Point 2: Goldman Sachs has lobbied extensively for the ‘cap and trade’ bill, and is well positioned to make billions. Goldman Sachs will be the conduit of exchange in which carbon credits will be transferred.   Each transaction of carbon credits will benefit Goldman Sachs.  

This is the definition of cronyism in which a business has unique access into writing law that benefit themselves. They are using a perceived hobgoblin for great gain.   The only requirement was to flood Washington with campaign cash.  
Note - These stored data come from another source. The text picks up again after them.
-- ==== Sys2Proof/Config.lean ====
section
/-! DEFINITION. The fixed parameters of the hardware (spec/00_scope.md rules R5 to R9 and R15), and the one choice
the spec keeps as a parameter, RET_EMPTY. The spec leaves no value of any instruction undefined, so there is no free
value here. -/

namespace Sys2Proof.Config

/-- `MEM_WORDS` (R6): Memory has the cells 0..32767. -/
def memWords : Nat := 32768

/-- `MODULUS` (R5): modulus of `add` and `mult`. -/
def modulus : Nat := 32768

/-- `VALUE_MAX` (R5): the largest literal. -/
def valueMax : Nat := 32767

/-- `REG_BASE` (R5): the raw word that names register 0. -/
def regBase : Nat := 32768

/-- `REG_TOP` (R5): the raw word that names register 7. -/
def regTop : Nat := 32775

/-- `MAX_ARITY` (R5): the most operand words after an opcode. -/
def maxArity : Nat := 3

/-- What `ret` does on an empty stack (R9). -/
inductive RetEmpty where
  /-- `StackUnderflow`, the spec's value. -/
  | fault
  /-- The alternative the spec names and uses nowhere: act as `halt`. -/
  | halt
  deriving DecidableEq, Repr

/-- `RET_EMPTY` (R9): this hardware's value is `fault`. -/
def retEmpty : RetEmpty := .fault

/-- `IN_CODE_MAX` (R15): the largest code the host is assumed to supply; the core never reads it. -/
def inCodeMax : Nat := 65535

end Sys2Proof.Config
end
Point 3: Michael Moore has profited handsomely over the years by generating environmentalist, anti-capitalist, anti-materialist, anti-consumer propaganda.  But during recent court proceeding in his divorce, we find that Michael Moore has 9 homes valued at over $50 million. Recently he had purchased 3 adjoining condominiums in New York and combined them into one to sell for profit. I am not sure, but that sounds like capitalism to me. But it can’t be, because Mr. Moore has spent his entire life denouncing that sort of thing. And Mr. Moore certainly isn’t a big fat loudmouth hypocrite.  

“The novice environmentalist sees only the lofty and noble dream of a perfect physical environment. Then, headline after headline -- acid rain, global warming, the ozone hole, oil spills -- the environmentalist begins to harden. Negativity sets in. Perceptions change. There is a distinct shift toward seeing man as the systematic destroyer of the good, the systematic doer of evil.  The image of humanity changes.  A profound misanthropy develops -- and the environmentalist is unaware of it."